= WHAT TO WORK ON =
Return exactly, and only, the lines from the line containing "waiting | halted" through the final line of the records below, both included.

(Saved entries)

■ ■ ■ ■

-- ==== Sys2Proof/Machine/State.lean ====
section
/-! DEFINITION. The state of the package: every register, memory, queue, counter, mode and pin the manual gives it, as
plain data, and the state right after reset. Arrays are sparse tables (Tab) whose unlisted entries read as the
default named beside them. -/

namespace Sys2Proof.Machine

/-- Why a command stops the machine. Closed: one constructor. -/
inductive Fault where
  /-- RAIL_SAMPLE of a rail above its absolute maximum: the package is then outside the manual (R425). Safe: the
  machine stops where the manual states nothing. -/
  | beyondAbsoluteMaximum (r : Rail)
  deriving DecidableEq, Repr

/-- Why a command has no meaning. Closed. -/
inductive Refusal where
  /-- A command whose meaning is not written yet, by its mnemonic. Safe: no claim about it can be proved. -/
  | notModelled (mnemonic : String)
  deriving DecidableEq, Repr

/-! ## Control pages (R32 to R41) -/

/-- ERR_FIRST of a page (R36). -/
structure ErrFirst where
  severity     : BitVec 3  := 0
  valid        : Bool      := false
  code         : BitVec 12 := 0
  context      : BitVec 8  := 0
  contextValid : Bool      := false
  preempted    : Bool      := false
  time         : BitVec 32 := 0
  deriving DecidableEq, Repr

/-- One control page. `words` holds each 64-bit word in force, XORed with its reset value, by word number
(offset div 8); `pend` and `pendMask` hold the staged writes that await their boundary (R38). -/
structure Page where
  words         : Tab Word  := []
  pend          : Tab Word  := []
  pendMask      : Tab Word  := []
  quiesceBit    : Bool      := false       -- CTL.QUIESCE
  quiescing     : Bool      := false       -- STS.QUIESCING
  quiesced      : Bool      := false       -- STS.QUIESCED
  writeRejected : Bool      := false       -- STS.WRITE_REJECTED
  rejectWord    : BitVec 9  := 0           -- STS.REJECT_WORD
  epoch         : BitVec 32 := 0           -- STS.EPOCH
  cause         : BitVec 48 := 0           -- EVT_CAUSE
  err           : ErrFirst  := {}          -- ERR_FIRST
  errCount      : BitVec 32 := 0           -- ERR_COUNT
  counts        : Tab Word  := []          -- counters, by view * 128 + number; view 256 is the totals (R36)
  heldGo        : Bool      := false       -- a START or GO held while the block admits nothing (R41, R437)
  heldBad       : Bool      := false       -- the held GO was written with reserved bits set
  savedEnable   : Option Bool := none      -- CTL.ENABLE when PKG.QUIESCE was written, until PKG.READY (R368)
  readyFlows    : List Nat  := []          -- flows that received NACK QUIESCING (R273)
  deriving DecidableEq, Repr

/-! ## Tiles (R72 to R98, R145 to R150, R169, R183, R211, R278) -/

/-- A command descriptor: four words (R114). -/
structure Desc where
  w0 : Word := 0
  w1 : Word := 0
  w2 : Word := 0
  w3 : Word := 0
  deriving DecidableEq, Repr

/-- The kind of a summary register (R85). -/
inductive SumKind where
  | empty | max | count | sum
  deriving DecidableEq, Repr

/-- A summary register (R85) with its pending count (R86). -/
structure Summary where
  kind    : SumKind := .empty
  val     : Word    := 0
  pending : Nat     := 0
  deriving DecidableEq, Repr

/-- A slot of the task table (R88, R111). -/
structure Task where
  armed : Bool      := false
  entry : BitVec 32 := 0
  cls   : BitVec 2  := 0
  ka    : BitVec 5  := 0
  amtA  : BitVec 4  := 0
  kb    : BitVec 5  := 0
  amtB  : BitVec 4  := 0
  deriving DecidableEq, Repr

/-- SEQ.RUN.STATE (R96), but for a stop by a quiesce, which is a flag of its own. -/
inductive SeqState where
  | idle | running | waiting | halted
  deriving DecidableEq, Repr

■ ■ ■ ■

= RESPONSE TO THIS TASK =
  | idle | running | waiting | halted
  deriving DecidableEq, Repr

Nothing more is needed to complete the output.